• Work to be completed: The answer must be every line of the records below that holds the word "back".

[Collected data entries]
-- ==== Sys2Proof/Machine/SaveArea.lean ====
section
/-! DEFINITION. The save area: physical reads and writes, the core block, the dealer record, records of queue entries, and
their reading back (R406 to R413, R415). -/

namespace Sys2Proof.Machine

/-! ## Physical memory (R227: accesses without translation use IL2) -/

/-- Write bytes to external memory. -/
def State.physWrite (s : State) (pa : Nat) (bs : List (BitVec 8)) : State :=
  match tierOf pa with
  | some (far, t) => s.extWrite far t 2#3 bs
  | none => s

/-- Read bytes of external memory. -/
def State.physRead (s : State) (pa n : Nat) : List (BitVec 8) :=
  match tierOf pa with
  | some (far, t) => s.extRead far t n 2#3
  | none => List.replicate n 0#8

/-- The save area is read: lost units are rebuilt and written back (R232). -/
def State.physTouch (s : State) (pa n : Nat) : State :=
  match tierOf pa with
  | some (far, t) => s.extTouch far t n 2#3
  | none => s

/-- The poison bit of a byte's sector. -/
def State.physPoison (s : State) (pa : Nat) : Bool :=
  match tierOf pa with
  | some (far, t) => s.unitPoison far (place t 2#3)
  | none => false

/-- A number of n bytes. -/
def State.physNat (s : State) (pa n : Nat) : Nat := bytesToNat (s.physRead pa n)

/-- Write bytes with the poison bits of their sectors (R226). -/
def State.physPut (s : State) (pa : Nat) (d : List (BitVec 8 × Bool)) : State :=
  let s1 := s.physWrite pa (d.map (fun b => b.1))
  d.zipIdx.foldl (fun s p =>
    if p.1.2 then
      match tierOf (pa + p.2) with
      | some (far, t) => s.putUnitPoison far (place t 2#3) true
      | none => s
    else s) s1

/-- Read bytes with the poison bits of their sectors. -/
def State.physData (s : State) (pa n : Nat) : List (BitVec 8 × Bool) :=
  (s.physRead pa n).zipIdx.map (fun p => (p.1, s.physPoison (pa + p.2)))

/-! ## The state after a core reset (R32, R33) -/

/-- Every pin is discarded without write-back (R33, R412). -/
def Tower.dropPins (t : Tower) : Tower :=
  { t.lines.foldl (fun t e => match e.2 with
      | some l => t.noteFree l.row
      | none => t) t with lines := [] }

/-- What R32 makes of a core: everything at its reset value but the tower, its remap table and its refresh state; pins are
discarded without write-back. Translations and code words stay cached (R241, R278), and interrupt requests stay pending
(R394). DEDUCED, log entry 28. -/
def Core.resetState (c : Core) : Core := { tower := c.tower.dropPins, tlb := c.tlb, irq := c.irq, icache := c.icache }

/-! ## Records of queue entries (R409) -/

/-- One record, in the fields of R409. -/
structure Rec where
  code : BitVec 4
  word : BitVec 32
  started : Bool := false
  pf : Option (BitVec 8) := none
  done : Bool := false
  flev : BitVec 8 := 0#8
  resume : Word := 0#64
  cap : Cap := {}
deriving DecidableEq, Repr

/-- A bit as a number. -/
def bitN (b : Bool) (i : Nat) : Nat := if b then 2 ^ i else 0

• Result of the exercise:
their reading back (R406 to R413, R415). -/
/-- The save area is read: lost units are rebuilt and written back (R232). -/
/-- Every pin is discarded without write-back (R33, R412). -/
discarded without write-back. Translations and code words stay cached (R241, R278), and interrupt requests stay pending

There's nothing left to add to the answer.